Containing many surprizing adventures which Joseph Andrews met with on the road, scarce credible to those who have never travelled in a stage-coach.
Nothing remarkable happened on the road till their arrival at the inn to which the horses were ordered; whither they came about two in the morning. The moon then shone very bright; and Joseph, making his friend a present of a pint of wine, and thanking him for the favour of his horse, notwithstanding all entreaties to the contrary, proceeded on his journey on foot.
He had not gone above two miles, charmed with the hope of shortly seeing his beloved Fanny, when he was met by two fellows in a narrow lane, and ordered to stand and deliver. He readily gave them all the money he had, which was somewhat less than two pounds; and told them he hoped they would be so generous as to return him a few shillings, to defray his charges on his way home.

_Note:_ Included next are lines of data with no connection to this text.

-- ==== Sys2Proof/Machine/Rings.lean ====
section
/-!
DEFINITION. The descriptor rings, the CSR map, interrupts and the pre-firmware mailbox (R57 to R87, R450).
-/
namespace Sys2Proof.Machine

/-! ### One ring -/

/-- One ring's registers changed. -/
def modRing (r : Fin 16) (f : Ring → Ring) (s : State) : State := { s with bar.rings := upd s.bar.rings r f }

/-- One ring's work changed. -/
def modWork (r : Fin 16) (f : RingWork → RingWork) (s : State) : State := { s with bar.work := upd s.bar.work r f }

/-- A ring's registers. -/
def ringAt (s : State) (r : Fin 16) : Ring := s.bar.rings[r]

/-- A ring's work. -/
def workAt (s : State) (r : Fin 16) : RingWork := s.bar.work[r]

/-- Whether a role moves data from the host to the device (R63). -/
def toDevice : RingRole → Bool
  | .commandIn => true | .jobIn => true | .generalIn => true | _ => false

/-- Whether a role moves data to the host (R63). -/
def toHost : RingRole → Bool
  | .unassigned => false | r => !toDevice r

/-- Whether a role's descriptors hold a Well address (R63). -/
def wellRole : RingRole → Bool
  | .jobIn => true | .generalIn => true | .generalOut => true | _ => false

/-- The domains a transfer of a role touches (R63). -/
def roleDomains : RingRole → List (Fin 12)
  | .unassigned => [] | .commandIn => [4, 2] | .replyOut => [4, 2] | .crierOut => [4, 2]
  | .recordsOut => [4, 2, 5, 6] | .visionOut => [4, 11, 5, 6]
  | .jobIn => [4, 5, 6] | .generalIn => [4, 5, 6] | .generalOut => [4, 5, 6]

/-- The ring attention bit (R81). -/
def attend (r : Fin 16) (s : State) : State := setInt (16 + r.val) s

/-- A ring-stopping completion code takes effect: the ring pauses, `error` and its code are set (R67). -/
def ringError (r : Fin 16) (code : Nat) (k : W32) (s : State) : State :=
  attend r (modRing r (fun g => { g with pause := true, paused := true, error := true, errCode := code, errIndex := k }) s)

/-- The ring's coalescing condition holds: its `ring_done` bit is set and its count starts again (R82). -/
def coalesceFire (r : Fin 16) (s : State) : State :=
  setInt r.val (modWork r (fun w => { w with irqCount := 0 }) s)

/-- One completion with `irq` 1 is counted (R82). -/
def countIrq (r : Fin 16) (s : State) : State :=
  let s := modWork r (fun w => { w with
    irqCount := w.irqCount + 1, irqFirst := if w.irqCount = 0 then s.now else w.irqFirst }) s
  if max 1 (ringAt s r).coalesce ≤ (workAt s r).irqCount then coalesceFire r s else s

/-- A shadow switch at t_s (R77). -/
def shadowSwitch (r : Fin 16) (s : State) : State :=
  attend r (modRing r (fun g => { g with
    base := g.sBase, log2n := g.sLog2n, head := g.sHead, tail := g.sTail,
    coalesce := bits g.sCtrl 15 8, holdoff := bits g.sCtrl 23 16, vector := bits g.sCtrl 28 24,
    doneBytes := 0, arm := false, switched := true, switchCnt := (g.switchCnt + 1) % 256 }) s)

/-- The host address of descriptor k (R70). -/
def descAddr (g : Ring) (k : W32) : Nat := g.base.toNat + 32 * (k.toNat % 2 ^ g.log2n)

/-- A descriptor completes: word 3 and then word 2 are written back, `head` advances, the completion is counted, the ring
stops where its code says so, and a shadow switch follows where R77 has one (R66, R67, R70, R77, R87). -/
def completeDesc (r : Fin 16) (code placed : Nat) (s : State) : State :=
  match (workAt s r).desc with
  | none => s
  | some d =>
    let g := ringAt s r
    let k := g.head
    let head := k + 1
    let a := descAddr g k
    let w2 := word (d.w2.toNat - fld d.w2 31 0 - put (flag (fbit d.w2 32)) 32 + placed)
    let s := emits [.hostWords (a + 24) [word (code + put head.toNat 16)], .hostWords (a + 16) [w2]] s
    let s := modWork r (fun w => { w with desc := none, moved := [] }) s
    let s := modRing r (fun g => { g with head := head, doneBytes := 0 }) s
    let s := if fbit d.w2 35 then countIrq r s else s
    if code = 3 then attend r (modRing r (fun g => { g with pause := true, paused := true, domainOff := true }) s)
    else if 4 ≤ code ∧ code ≠ 7 then ringError r code k s
    else if code ≠ 7 ∧ fbit d.w2 38 ∧ g.arm then shadowSwitch r s
    else s

/-- The bytes the data of a descriptor takes: its length less the check value it carries (R69). -/
def checkLen (s : State) (d : DescWords) : Nat :=
  if fbit d.w2 36 || fbit d.w2 37 then
    match unitOf (fld d.w2 41 39) with
    | some u => checkBytes ((servedBy s u).getD {})
    | none => 0
  else 0

/-- Whether a descriptor breaks a rule that completes it with BAD_DESC before any byte moves (R67, R68, R450). -/
def badDesc (s : State) (g : Ring) (d : DescWords) : Bool :=
  let len := fld d.w2 31 0
  let n := len - (if fbit d.w2 37 then checkLen s d else 0)
  let fixed := fbit d.w2 33 || fbit d.w2 34
  let chk := fbit d.w2 36 || fbit d.w2 37
  decide (fld d.w2 63 42 ≠ 0) || !fbit d.w2 32 || decide (5 ≤ fld d.w2 41 39) || decide (len = 0)
    || (wellRole g.role && (decide (d.w1.toNat % 8 ≠ 0) || decide (n % 8 ≠ 0)))
    || (!wellRole g.role && d.w1 != 0)
    || (fixed && decide (n % 8 ≠ 0))
    || ((if toDevice g.role then fbit d.w2 33 else fbit d.w2 34) && decide (d.w0.toNat % 8 ≠ 0))
    || (g.role == .commandIn && decide (len % 8 ≠ 0))
    || (fbit d.w2 36 && toDevice g.role) || (fbit d.w2 37 && toHost g.role)
    || (chk && match unitOf (fld d.w2 41 39) with
        | none => true
        | some u => match servedBy s u with
          | none => true
          | some cfg => decide (cfg.width % 8 ≠ 0) || (fbit d.w2 37 && decide (len ≤ checkBytes cfg)))

/-- Whether a descriptor touches a byte outside the host range (R65, R67). -/
def badRange (s : State) (g : Ring) (d : DescWords) : Bool :=
  let len := fld d.w2 31 0
  let chk := if fbit d.w2 36 || fbit d.w2 37 then checkLen s d else 0
  let fixedDev := if toDevice g.role then fbit d.w2 34 else fbit d.w2 33
  let n := if fixedDev then 8 else len - chk
  wellRole g.role && decide (hostEnd s < d.w1.toNat + n)

/-- Whether a ring may run: PCIE is on, it is enabled, has a role and neither a pause nor an error stops it. -/
def ringRuns (s : State) (r : Fin 16) : Bool :=
  let g := ringAt s r
  domOn s 4 && g.enable && !g.pause && !g.error && g.role != .unassigned

/-- DESCRIPTOR_FETCH (R70, R71): the next handed-over descriptor is read once, when the ring runs, the domains of its role are
on and no power-down of one of them is due (R79); one that breaks a rule completes at once. -/
def execDescriptorFetch (t : Nat) (r : Fin 16) (d : DescWords) (s : State) : Host.Outcome State Fault Refusal :=
  onEvent t (fun s =>
    let g := ringAt s r
    let w := workAt s r
    if !ringRuns s r || g.head == g.tail || w.desc.isSome || w.deadline.isSome
        || !(roleDomains g.role).all (fun k => domOn s k) then s
    else
      let s := modWork r (fun w => { w with desc := some d, moved := [] }) (modRing r (fun g => { g with doneBytes := 0 }) s)
      if badDesc s g d then completeDesc r 6 0 s
      else if badRange s g d then completeDesc r 5 0 s
      else s) s

/-! ### Transfers -/

/-- The data bytes of a host-to-device transfer reach the Well, at rising addresses or at one fixed address (R66, R68). -/
def placeInWell (d : DescWords) (off : Nat) (bs : List Byte) (s : State) : State :=
  if fbit d.w2 34 then (if bs.length < 8 then s else wellWrite d.w1.toNat (bs.drop (bs.length - 8)) s)
  else wellWrite (d.w1.toNat + off) bs s

/-- The bytes a command takes from an input ring go to its Well range or to its collection (R64). -/
def feedInput (r : Fin 16) (bs : List Byte) (s : State) : State :=
  let w := workAt s r
  let bs := bs.take w.inLeft
  let op := match slotOf s w.input with | some c => c.op | none => 0
  let s := if op = Op.wellWrite then wellWrite w.inAddr bs s else modWork r (fun w => { w with got := w.got ++ bs }) s
  let s := modWork r (fun w => { w with inAddr := w.inAddr + bs.length, inLeft := w.inLeft - bs.length }) s
  if (workAt s r).inLeft = 0 ∧ op = Op.wellWrite then
    done { cid := w.input } (modWork r (fun w => { w with input := 0 }) s)
  else s

/-- The data of a descriptor on a host-to-device ring goes to where it belongs. -/
def placeIn (r : Fin 16) (d : DescWords) (off : Nat) (bs : List Byte) (s : State) : State :=
  if (workAt s r).input ≠ 0 then feedInput r bs s else placeInWell d off bs s

/-- A host-to-device transfer is whole: the check is verified over the data bytes, and only those are placed (R69, R450). -/
def finishIn (r : Fin 16) (d : DescWords) (bs : List Byte) (s : State) : State :=
  let all := (workAt s r).moved ++ bs
  let off := (workAt s r).moved.length
  if fbit d.w2 37 then
    match unitOf (fld d.w2 41 39) with
    | none => completeDesc r 6 0 s
    | some u =>
      match servedBy s u with
      | none => completeDesc r 6 0 s
      | some cfg =>
        let n := all.length - checkBytes cfg
        let ok := leNat (all.drop n) == crc cfg (all.take n)
        let s := placeIn r d off ((all.take n).drop off) s
        let s := countVerify u r.val ok (countUse u n s)
        completeDesc r (if ok then 0 else 2) n s
  else completeDesc r 0 all.length (placeIn r d off bs s)

/-- The bytes that a unit of n bytes takes in its buffer, with the check value appended (R69). -/
def withCheck (d : DescWords) (bs : List Byte) (s : State) : List Byte × State :=
  if fbit d.w2 36 then
    match unitOf (fld d.w2 41 39) with
    | some u =>
      match servedBy s u with
      | some cfg => (bs ++ leBytes (checkBytes cfg) (crc cfg bs), countUse u bs.length s)
      | none => (bs, s)
    | none => (bs, s)
  else (bs, s)

/-- A unit's command ends when its last unit has left; a block of the record stream counts as exported (R316). -/
def unitEnds (u : OutUnit) (s : State) : State :=
  let s := match u.block with | some q => blockExported q s | none => s
  if u.final && u.cid != 0 then finish u.cid Status.done 0 u.results s else s

/-- One waiting unit fills the descriptor, or the buffer is too small for it (R47, R67, R69, R71). -/
def sendUnit (r : Fin 16) (d : DescWords) (u : OutUnit) (s : State) : State :=
  let room := fld d.w2 31 0 - (if fbit d.w2 36 then checkLen s d else 0)
  let data := if u.split then u.data.take room else u.data
  if room < data.length then completeDesc r 1 0 s
  else
    let (bs, s) := withCheck d data s
    let s := emit (.hostBytes d.w0.toNat bs) s
    let rest := if u.split then u.data.drop room else []
    let left := if rest.isEmpty then [] else [{ u with data := rest }]
    let s := modWork r (fun w => { w with units := left ++ w.units.drop 1 }) s
    let s := completeDesc r 0 bs.length s
    if rest.isEmpty then unitEnds u s else s

/-- A transfer of the Well to the host on a general ring (R63, R68): an uncorrectable burst ends it (R67, R457, R474). -/
def sendWell (r : Fin 16) (d : DescWords) (s : State) : State :=
  let n := fld d.w2 31 0 - (if fbit d.w2 36 then checkLen s d else 0)
  let a := d.w1.toNat
  let span := if fbit d.w2 33 then 8 else n
  if poisoned s a span then completeDesc r 8 0 (wellBad a span s)
  else
    let bs := if fbit d.w2 33 then (List.replicate (n / 8) (wellRead s a 8)).flatten else wellRead s a n
    let (bs, s) := withCheck d bs s
    completeDesc r 0 bs.length (emit (.hostBytes d.w0.toNat bs) s)

/-- The next waiting unit, when there is one, fills the descriptor. -/
def sendNext (r : Fin 16) (d : DescWords) (s : State) : State :=
  match (workAt s r).units with
  | u :: _ => sendUnit r d u s
  | [] => s

/-- DESCRIPTOR_COMPLETE (R67 to R71): the transfer of the descriptor at `head` ends. On a command-in ring it completes once
intake has taken every packet; on a host-to-device ring `x` holds the bytes read from the host since the last pause; on a
device-to-host ring the next waiting unit, or on a general ring without one the Well range of the descriptor, is written.
Replies and Crier events are written by their own steps. A host-side error leaves the unit waiting (R87). -/
def execDescriptorComplete (t : Nat) (r : Fin 16) (x : Xfer) (s : State) : Host.Outcome State Fault Refusal :=
  onEvent t (fun s =>
    let g := ringAt s r
    let w := workAt s r
    match w.desc with
    | none => s
    | some d =>
      if !g.enable || g.paused || !domOn s 4 then s
      else match x.how with
      | .hostAbort => completeDesc r 4 g.doneBytes s
      | .devEcc => if toHost g.role then completeDesc r 8 0 s else s
      | .full =>
        match g.role with
        | .commandIn => if g.doneBytes = fld d.w2 31 0 then completeDesc r 0 g.doneBytes s else s
        | .jobIn => if w.moved.length + x.data.length = fld d.w2 31 0 then finishIn r d x.data s else s
        | .generalIn => if w.moved.length + x.data.length = fld d.w2 31 0 then finishIn r d x.data s else s
        | .recordsOut => sendNext r d s
        | .visionOut => sendNext r d s
        | .generalOut => if w.units.isEmpty then sendWell r d s else sendNext r d s
        | _ => s) s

One of the ruffians answered with an oath, “Yes, we’ll give you something presently: but first strip and be d —— n’d to you.” — “Strip,” cried the other, “or I’ll blow your brains to the devil.” Joseph, remembering that he had borrowed his coat and breeches of a friend, and that he should be ashamed of making any excuse for not returning them, replied, he hoped they would not insist on his clothes, which were not worth much, but consider the coldness of the night. “You are cold, are you, you rascal?” said one of the robbers: “I’ll warm you with a vengeance;” and, damning his eyes, snapped a pistol at his head; which he had no sooner done than the other levelled a blow at him with his stick, which Joseph, who was expert at cudgel-playing, caught with his, and returned the favour so successfully on his adversary, that he laid him sprawling at his feet, and at the same instant received a blow from behind, with the butt end of a pistol, from the other villain, which felled him to the ground, and totally deprived him of his senses.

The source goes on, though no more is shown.